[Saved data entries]
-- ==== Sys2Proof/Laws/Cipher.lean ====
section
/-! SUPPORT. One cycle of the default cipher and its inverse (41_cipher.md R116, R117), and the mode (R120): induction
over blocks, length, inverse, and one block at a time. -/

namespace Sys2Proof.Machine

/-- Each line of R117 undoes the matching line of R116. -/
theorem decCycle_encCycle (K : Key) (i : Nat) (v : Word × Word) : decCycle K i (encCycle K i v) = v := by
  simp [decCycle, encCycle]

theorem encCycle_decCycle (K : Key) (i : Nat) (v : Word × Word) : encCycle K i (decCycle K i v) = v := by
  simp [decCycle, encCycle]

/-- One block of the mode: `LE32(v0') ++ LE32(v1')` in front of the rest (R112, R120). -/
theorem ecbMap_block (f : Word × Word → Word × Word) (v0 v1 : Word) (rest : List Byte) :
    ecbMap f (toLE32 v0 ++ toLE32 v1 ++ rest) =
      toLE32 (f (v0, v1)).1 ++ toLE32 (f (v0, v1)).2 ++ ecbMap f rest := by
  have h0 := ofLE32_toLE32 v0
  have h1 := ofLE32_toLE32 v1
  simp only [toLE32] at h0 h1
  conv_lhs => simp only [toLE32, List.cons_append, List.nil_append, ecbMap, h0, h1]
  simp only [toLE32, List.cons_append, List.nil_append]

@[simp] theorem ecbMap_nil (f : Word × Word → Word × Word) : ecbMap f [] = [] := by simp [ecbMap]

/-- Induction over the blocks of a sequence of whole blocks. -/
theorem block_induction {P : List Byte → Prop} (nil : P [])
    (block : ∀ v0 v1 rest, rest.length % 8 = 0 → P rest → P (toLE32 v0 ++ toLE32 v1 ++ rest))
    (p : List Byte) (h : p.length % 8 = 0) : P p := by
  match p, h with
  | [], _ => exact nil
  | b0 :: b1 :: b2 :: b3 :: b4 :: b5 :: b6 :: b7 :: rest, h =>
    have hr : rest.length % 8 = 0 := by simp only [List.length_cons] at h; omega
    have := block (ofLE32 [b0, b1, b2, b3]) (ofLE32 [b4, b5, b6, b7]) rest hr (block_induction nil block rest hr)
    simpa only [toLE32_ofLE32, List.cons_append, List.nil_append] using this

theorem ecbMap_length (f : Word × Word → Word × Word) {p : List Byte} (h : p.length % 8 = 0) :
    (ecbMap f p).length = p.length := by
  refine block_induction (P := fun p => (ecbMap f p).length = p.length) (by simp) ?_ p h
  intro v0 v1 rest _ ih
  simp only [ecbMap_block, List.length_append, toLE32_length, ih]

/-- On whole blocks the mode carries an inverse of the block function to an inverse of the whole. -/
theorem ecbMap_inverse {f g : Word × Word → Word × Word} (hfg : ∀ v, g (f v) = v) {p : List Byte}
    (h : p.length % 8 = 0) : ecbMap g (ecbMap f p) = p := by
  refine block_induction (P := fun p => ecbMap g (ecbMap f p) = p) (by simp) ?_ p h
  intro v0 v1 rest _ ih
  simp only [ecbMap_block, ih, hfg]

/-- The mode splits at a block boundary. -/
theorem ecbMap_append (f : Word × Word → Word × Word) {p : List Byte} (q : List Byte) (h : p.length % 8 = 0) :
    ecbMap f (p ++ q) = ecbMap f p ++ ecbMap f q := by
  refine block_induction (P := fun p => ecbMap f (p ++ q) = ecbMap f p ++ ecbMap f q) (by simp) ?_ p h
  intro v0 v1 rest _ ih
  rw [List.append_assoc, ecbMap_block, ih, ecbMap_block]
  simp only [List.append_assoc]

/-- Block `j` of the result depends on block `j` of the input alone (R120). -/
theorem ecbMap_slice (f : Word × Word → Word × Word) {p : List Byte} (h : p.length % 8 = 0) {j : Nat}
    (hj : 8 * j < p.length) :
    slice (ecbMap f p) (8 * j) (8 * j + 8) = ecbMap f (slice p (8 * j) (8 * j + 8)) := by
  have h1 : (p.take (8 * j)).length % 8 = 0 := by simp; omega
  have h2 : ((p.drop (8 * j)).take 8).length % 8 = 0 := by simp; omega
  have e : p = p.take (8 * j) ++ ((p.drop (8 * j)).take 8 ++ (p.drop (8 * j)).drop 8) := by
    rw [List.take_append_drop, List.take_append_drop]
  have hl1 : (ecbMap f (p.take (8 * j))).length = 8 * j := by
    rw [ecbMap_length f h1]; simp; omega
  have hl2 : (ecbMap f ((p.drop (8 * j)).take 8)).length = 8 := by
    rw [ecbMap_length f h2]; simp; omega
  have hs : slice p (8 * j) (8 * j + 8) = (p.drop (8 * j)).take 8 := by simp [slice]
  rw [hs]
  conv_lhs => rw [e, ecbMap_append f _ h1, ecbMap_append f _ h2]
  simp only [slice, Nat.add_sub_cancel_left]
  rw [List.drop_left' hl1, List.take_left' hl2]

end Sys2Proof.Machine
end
==
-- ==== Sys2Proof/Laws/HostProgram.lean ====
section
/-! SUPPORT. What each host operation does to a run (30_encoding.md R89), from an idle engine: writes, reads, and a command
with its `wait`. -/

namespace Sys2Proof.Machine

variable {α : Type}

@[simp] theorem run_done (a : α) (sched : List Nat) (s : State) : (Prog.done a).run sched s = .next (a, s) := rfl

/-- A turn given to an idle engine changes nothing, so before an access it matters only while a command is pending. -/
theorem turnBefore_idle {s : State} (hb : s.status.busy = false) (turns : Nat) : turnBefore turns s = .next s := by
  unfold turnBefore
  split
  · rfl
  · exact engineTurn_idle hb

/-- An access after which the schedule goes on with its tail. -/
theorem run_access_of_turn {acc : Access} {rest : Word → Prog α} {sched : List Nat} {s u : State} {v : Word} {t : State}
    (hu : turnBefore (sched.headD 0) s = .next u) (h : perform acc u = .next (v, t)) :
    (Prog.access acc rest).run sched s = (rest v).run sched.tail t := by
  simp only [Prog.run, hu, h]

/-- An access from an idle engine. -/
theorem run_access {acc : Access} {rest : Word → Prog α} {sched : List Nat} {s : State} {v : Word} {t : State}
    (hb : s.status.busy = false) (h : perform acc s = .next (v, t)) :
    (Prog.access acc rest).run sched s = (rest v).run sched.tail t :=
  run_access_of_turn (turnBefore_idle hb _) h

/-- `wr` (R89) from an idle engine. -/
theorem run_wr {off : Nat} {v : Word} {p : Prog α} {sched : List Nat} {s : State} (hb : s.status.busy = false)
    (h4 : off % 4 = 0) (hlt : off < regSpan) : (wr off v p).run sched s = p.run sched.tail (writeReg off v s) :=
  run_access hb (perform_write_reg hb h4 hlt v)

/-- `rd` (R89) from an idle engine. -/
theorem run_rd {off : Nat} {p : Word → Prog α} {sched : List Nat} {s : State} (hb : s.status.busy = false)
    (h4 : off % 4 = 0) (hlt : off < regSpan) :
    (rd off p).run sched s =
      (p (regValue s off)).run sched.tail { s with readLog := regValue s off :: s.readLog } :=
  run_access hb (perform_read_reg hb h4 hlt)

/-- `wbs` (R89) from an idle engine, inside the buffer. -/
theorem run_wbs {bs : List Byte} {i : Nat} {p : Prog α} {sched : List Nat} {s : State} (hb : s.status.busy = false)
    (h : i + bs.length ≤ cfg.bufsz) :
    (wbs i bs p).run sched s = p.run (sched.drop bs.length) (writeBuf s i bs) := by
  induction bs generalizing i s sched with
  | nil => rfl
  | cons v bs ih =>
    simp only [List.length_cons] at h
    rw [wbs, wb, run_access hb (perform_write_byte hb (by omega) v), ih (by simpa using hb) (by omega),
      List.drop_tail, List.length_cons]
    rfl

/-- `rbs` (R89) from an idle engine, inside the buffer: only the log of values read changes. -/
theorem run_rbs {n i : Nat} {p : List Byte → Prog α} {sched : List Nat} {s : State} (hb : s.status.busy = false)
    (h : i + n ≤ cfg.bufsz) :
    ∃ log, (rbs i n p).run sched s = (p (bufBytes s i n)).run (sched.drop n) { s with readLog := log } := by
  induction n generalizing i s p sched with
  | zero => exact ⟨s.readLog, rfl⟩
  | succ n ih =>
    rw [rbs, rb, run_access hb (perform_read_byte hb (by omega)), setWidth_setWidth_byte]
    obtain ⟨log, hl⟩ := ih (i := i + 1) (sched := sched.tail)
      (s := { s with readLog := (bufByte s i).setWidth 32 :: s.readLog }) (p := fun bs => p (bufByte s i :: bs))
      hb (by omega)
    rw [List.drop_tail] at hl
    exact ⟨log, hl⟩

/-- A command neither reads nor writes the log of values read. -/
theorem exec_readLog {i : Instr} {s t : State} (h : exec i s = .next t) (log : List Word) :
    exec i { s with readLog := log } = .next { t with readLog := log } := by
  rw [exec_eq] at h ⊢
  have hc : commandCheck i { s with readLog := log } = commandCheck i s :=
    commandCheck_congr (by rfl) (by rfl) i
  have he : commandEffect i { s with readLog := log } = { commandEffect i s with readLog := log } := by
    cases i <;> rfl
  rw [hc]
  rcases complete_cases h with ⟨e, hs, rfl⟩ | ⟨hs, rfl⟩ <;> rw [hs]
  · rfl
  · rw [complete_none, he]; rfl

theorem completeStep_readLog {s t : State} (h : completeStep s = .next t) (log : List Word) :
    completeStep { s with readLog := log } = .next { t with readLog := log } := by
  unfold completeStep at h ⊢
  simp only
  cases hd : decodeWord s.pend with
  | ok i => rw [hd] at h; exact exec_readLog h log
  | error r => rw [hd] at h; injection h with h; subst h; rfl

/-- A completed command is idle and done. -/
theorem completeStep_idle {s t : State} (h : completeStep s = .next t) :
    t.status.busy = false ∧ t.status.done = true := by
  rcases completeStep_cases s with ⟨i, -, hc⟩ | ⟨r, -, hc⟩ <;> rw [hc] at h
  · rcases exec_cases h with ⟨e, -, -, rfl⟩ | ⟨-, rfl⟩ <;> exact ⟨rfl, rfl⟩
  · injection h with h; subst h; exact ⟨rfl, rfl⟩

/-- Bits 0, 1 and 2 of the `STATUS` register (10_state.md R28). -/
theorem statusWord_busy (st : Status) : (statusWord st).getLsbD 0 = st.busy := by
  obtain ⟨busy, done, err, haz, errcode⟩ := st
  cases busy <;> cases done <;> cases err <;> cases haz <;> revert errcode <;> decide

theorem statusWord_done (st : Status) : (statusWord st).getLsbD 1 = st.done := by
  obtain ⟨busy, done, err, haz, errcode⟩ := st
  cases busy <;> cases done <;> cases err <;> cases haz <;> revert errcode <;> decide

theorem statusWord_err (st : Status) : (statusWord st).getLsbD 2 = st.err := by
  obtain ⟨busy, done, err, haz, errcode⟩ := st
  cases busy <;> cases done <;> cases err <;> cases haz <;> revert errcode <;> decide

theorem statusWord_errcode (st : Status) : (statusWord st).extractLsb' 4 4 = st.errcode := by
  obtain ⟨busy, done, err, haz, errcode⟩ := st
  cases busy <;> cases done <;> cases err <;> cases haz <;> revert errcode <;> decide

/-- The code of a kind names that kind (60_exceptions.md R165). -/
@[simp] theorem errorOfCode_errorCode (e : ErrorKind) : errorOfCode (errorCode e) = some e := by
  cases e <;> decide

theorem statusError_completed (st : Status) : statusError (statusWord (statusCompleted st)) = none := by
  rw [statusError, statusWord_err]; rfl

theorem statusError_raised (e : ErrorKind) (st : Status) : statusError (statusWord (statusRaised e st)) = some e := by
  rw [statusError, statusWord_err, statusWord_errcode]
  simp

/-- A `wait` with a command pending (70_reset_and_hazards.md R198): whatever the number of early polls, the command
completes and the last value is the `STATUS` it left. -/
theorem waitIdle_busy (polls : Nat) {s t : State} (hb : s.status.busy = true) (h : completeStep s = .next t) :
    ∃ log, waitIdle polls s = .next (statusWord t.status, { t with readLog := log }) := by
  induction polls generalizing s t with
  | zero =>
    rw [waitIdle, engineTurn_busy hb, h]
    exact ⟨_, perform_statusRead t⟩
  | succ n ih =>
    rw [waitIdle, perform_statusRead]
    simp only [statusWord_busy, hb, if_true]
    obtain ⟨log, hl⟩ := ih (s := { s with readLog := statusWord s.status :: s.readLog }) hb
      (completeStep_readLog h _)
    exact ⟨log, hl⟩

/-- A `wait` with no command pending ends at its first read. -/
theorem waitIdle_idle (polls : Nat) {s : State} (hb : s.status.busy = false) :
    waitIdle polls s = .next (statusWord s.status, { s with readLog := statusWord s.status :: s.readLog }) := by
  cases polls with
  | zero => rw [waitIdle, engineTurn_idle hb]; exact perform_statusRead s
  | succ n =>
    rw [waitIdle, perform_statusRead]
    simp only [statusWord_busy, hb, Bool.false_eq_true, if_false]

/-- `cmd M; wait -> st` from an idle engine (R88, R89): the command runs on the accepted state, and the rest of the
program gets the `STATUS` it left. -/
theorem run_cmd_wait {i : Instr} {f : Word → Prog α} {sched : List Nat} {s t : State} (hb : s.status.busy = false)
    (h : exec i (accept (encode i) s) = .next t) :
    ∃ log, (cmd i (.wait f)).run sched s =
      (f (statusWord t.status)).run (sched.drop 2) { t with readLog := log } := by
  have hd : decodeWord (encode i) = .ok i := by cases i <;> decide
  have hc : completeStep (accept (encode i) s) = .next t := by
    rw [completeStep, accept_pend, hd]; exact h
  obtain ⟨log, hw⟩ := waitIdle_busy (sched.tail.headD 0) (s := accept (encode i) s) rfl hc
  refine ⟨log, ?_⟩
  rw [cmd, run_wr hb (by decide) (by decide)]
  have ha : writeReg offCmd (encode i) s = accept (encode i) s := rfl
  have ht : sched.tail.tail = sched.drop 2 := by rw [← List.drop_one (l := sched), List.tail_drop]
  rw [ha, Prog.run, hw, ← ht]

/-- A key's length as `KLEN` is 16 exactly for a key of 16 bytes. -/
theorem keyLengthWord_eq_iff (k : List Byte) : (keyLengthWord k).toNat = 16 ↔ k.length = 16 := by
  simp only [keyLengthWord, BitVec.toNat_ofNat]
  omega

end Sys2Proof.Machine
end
...
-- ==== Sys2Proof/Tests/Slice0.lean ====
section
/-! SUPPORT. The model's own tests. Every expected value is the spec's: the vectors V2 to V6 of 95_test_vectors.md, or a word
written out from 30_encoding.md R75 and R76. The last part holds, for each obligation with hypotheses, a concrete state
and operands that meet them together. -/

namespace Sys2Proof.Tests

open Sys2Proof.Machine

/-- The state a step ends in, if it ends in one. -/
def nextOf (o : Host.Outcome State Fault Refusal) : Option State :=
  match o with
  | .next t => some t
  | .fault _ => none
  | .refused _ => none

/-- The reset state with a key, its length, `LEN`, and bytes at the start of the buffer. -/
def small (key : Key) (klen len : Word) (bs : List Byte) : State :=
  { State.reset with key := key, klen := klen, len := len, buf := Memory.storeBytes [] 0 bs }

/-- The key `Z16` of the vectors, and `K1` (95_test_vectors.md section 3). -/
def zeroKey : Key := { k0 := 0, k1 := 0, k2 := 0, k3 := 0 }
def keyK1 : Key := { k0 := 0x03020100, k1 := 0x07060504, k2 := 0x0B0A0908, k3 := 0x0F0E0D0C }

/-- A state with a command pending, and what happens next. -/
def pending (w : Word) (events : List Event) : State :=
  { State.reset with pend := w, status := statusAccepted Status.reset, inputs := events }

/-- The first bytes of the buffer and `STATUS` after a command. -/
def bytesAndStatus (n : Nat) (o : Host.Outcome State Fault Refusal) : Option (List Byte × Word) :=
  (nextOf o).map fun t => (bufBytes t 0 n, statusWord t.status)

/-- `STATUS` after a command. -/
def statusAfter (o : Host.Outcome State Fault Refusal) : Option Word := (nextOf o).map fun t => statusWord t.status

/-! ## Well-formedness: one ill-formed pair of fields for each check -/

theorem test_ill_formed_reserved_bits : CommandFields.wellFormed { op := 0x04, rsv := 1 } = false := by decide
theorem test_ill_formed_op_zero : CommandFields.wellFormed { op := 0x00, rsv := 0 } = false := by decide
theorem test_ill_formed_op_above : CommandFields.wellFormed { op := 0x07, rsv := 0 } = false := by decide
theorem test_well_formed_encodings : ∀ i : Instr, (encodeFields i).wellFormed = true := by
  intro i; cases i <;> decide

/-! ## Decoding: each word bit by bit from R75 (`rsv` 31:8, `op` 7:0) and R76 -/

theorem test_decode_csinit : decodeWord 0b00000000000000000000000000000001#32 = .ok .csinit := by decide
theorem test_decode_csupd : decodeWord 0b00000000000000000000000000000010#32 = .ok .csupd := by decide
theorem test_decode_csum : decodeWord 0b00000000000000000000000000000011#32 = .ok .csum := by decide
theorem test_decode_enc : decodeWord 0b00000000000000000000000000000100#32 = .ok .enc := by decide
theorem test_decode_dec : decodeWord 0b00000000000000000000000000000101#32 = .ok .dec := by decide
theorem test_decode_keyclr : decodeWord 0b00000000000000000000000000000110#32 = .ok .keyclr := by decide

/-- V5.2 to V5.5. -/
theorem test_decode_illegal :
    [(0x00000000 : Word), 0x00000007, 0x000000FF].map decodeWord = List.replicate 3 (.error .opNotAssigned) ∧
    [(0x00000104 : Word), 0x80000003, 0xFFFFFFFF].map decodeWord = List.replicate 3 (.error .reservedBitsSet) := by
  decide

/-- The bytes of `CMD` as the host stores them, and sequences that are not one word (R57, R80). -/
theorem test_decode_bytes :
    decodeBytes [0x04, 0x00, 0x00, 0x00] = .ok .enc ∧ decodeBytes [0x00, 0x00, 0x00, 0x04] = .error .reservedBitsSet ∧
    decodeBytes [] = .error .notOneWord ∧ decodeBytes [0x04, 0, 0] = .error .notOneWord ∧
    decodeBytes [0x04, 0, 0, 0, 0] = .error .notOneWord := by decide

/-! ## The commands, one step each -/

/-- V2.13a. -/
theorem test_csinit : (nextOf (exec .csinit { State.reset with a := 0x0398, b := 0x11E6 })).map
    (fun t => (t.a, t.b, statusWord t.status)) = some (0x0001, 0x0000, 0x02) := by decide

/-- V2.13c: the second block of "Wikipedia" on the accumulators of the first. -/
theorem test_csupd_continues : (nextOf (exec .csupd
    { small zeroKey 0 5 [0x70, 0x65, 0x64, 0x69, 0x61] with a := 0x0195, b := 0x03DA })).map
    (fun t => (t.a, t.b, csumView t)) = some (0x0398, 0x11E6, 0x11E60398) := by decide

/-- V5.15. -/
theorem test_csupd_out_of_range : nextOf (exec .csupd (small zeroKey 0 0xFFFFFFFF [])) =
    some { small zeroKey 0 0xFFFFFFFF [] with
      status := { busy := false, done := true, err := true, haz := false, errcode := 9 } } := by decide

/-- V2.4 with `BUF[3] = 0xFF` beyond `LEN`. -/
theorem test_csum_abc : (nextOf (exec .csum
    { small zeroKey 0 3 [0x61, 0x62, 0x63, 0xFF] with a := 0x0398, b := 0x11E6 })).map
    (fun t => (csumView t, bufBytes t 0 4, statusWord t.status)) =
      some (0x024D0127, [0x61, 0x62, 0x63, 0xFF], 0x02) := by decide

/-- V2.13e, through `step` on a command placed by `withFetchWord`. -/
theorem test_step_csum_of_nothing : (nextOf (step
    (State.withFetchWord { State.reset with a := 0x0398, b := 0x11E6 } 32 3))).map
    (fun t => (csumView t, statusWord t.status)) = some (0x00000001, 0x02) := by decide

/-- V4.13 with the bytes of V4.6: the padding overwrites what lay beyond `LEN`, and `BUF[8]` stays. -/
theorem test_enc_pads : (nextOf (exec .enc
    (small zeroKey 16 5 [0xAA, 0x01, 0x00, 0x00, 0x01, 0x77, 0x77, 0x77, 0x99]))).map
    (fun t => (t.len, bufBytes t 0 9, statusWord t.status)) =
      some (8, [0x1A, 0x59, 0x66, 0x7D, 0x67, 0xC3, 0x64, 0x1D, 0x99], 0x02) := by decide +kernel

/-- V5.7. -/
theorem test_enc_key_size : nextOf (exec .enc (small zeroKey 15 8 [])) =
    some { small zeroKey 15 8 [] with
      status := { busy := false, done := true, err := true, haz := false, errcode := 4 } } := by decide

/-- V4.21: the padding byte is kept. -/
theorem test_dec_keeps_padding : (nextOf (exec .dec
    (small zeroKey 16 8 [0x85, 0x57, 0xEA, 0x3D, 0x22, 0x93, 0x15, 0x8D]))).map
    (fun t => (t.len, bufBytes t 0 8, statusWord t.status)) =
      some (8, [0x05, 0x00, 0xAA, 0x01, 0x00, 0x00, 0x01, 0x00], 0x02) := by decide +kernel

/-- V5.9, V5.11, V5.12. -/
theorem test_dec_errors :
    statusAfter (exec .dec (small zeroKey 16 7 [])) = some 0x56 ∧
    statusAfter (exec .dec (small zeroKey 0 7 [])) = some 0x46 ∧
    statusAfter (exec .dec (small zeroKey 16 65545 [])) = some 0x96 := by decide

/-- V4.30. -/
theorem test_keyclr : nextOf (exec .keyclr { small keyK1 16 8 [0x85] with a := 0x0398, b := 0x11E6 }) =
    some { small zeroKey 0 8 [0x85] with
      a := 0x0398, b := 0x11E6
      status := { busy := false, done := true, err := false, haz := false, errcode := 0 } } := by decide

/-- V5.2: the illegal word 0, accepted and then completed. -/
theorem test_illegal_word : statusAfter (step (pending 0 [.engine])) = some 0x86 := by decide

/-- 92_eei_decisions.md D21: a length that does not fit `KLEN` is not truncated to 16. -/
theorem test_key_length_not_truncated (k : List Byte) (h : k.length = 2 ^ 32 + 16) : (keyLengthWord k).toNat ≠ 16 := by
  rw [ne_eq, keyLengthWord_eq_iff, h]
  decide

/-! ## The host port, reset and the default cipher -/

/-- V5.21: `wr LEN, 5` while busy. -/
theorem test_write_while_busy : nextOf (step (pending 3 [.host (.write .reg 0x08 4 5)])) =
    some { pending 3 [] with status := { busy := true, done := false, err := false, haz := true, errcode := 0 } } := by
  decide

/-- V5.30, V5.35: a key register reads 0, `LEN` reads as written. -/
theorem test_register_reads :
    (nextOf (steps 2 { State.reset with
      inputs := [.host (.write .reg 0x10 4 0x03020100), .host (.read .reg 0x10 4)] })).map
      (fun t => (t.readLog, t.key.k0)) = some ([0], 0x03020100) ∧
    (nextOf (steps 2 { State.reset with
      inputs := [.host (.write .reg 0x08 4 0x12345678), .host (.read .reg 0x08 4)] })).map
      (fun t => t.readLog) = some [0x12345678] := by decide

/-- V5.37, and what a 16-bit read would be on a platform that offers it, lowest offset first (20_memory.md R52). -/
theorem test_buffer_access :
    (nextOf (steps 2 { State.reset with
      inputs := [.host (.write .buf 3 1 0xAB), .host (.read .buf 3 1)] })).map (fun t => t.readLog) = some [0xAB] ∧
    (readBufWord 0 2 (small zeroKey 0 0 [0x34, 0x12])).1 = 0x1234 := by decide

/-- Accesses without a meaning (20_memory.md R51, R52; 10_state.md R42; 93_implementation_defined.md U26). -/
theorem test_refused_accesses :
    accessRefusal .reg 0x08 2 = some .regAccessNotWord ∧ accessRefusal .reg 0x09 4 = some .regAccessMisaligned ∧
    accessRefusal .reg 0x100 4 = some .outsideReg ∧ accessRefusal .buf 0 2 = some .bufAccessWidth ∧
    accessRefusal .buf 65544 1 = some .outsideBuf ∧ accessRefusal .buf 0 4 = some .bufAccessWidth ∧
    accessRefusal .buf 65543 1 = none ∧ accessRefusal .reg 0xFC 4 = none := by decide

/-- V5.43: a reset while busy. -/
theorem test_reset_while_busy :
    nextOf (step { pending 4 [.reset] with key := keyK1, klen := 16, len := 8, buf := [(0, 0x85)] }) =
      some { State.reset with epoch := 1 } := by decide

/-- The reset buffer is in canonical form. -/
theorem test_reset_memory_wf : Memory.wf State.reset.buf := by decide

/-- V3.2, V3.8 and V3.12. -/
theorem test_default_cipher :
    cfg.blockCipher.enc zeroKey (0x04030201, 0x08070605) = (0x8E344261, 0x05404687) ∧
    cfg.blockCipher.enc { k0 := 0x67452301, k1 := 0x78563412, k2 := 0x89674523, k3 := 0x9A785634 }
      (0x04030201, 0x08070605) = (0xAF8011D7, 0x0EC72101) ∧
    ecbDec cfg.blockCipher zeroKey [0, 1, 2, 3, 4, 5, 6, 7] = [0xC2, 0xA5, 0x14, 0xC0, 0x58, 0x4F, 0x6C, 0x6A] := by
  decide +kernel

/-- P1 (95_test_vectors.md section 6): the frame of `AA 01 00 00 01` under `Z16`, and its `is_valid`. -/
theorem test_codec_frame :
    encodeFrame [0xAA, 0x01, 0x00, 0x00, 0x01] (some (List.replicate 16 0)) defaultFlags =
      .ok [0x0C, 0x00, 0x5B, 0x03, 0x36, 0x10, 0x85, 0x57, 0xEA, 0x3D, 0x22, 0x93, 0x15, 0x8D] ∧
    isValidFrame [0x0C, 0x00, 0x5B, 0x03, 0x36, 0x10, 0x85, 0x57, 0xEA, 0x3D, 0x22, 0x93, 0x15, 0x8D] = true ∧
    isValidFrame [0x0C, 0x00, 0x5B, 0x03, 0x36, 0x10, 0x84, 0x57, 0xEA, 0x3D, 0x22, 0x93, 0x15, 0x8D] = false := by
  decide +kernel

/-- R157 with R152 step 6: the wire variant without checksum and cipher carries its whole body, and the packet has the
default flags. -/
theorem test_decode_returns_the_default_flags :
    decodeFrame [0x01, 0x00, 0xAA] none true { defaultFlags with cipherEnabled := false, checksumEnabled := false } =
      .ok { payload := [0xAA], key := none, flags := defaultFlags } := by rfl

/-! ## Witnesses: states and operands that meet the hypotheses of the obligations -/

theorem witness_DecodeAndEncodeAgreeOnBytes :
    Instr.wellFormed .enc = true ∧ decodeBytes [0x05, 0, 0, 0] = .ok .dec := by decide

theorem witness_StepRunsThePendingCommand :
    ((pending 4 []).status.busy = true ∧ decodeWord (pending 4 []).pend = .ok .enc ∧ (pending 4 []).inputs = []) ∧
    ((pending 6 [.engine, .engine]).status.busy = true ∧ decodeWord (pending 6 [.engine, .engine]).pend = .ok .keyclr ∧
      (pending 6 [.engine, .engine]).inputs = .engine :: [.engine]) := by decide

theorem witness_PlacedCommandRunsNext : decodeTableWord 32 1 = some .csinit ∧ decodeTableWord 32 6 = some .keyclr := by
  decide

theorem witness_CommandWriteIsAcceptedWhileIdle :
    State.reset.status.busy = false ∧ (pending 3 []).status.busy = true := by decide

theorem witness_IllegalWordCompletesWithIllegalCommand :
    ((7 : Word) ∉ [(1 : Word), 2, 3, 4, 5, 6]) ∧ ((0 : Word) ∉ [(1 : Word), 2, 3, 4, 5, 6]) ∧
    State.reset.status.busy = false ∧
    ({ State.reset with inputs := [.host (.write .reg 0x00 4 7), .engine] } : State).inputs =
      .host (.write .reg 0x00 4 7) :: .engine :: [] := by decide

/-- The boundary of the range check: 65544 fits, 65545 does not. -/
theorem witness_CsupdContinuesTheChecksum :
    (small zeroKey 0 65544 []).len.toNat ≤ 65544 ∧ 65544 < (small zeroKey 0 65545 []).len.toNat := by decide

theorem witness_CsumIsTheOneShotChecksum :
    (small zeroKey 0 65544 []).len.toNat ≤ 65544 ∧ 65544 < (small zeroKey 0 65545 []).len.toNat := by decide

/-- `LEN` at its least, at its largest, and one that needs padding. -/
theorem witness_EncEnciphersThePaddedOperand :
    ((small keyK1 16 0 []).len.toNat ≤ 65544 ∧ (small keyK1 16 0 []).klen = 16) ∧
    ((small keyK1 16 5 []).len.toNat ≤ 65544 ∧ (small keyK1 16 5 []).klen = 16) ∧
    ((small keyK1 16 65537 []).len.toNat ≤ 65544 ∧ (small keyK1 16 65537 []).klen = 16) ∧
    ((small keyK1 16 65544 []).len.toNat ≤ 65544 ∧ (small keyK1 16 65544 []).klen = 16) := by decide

> [YOUR INSTRUCTIONS] Give back, word for word, only the lines above from the line holding "accessRefusal .buf 65543" to the line holding "canonical form. -/", both included.

> [OUTPUT OF THE EXERCISE]
    accessRefusal .buf 65543 1 = none ∧ accessRefusal .reg 0xFC 4 = none := by decide

/-- V5.43: a reset while busy. -/
theorem test_reset_while_busy :
    nextOf (step { pending 4 [.reset] with key := keyK1, klen := 16, len := 8, buf := [(0, 0x85)] }) =
      some { State.reset with epoch := 1 } := by decide

/-- The reset buffer is in canonical form. -/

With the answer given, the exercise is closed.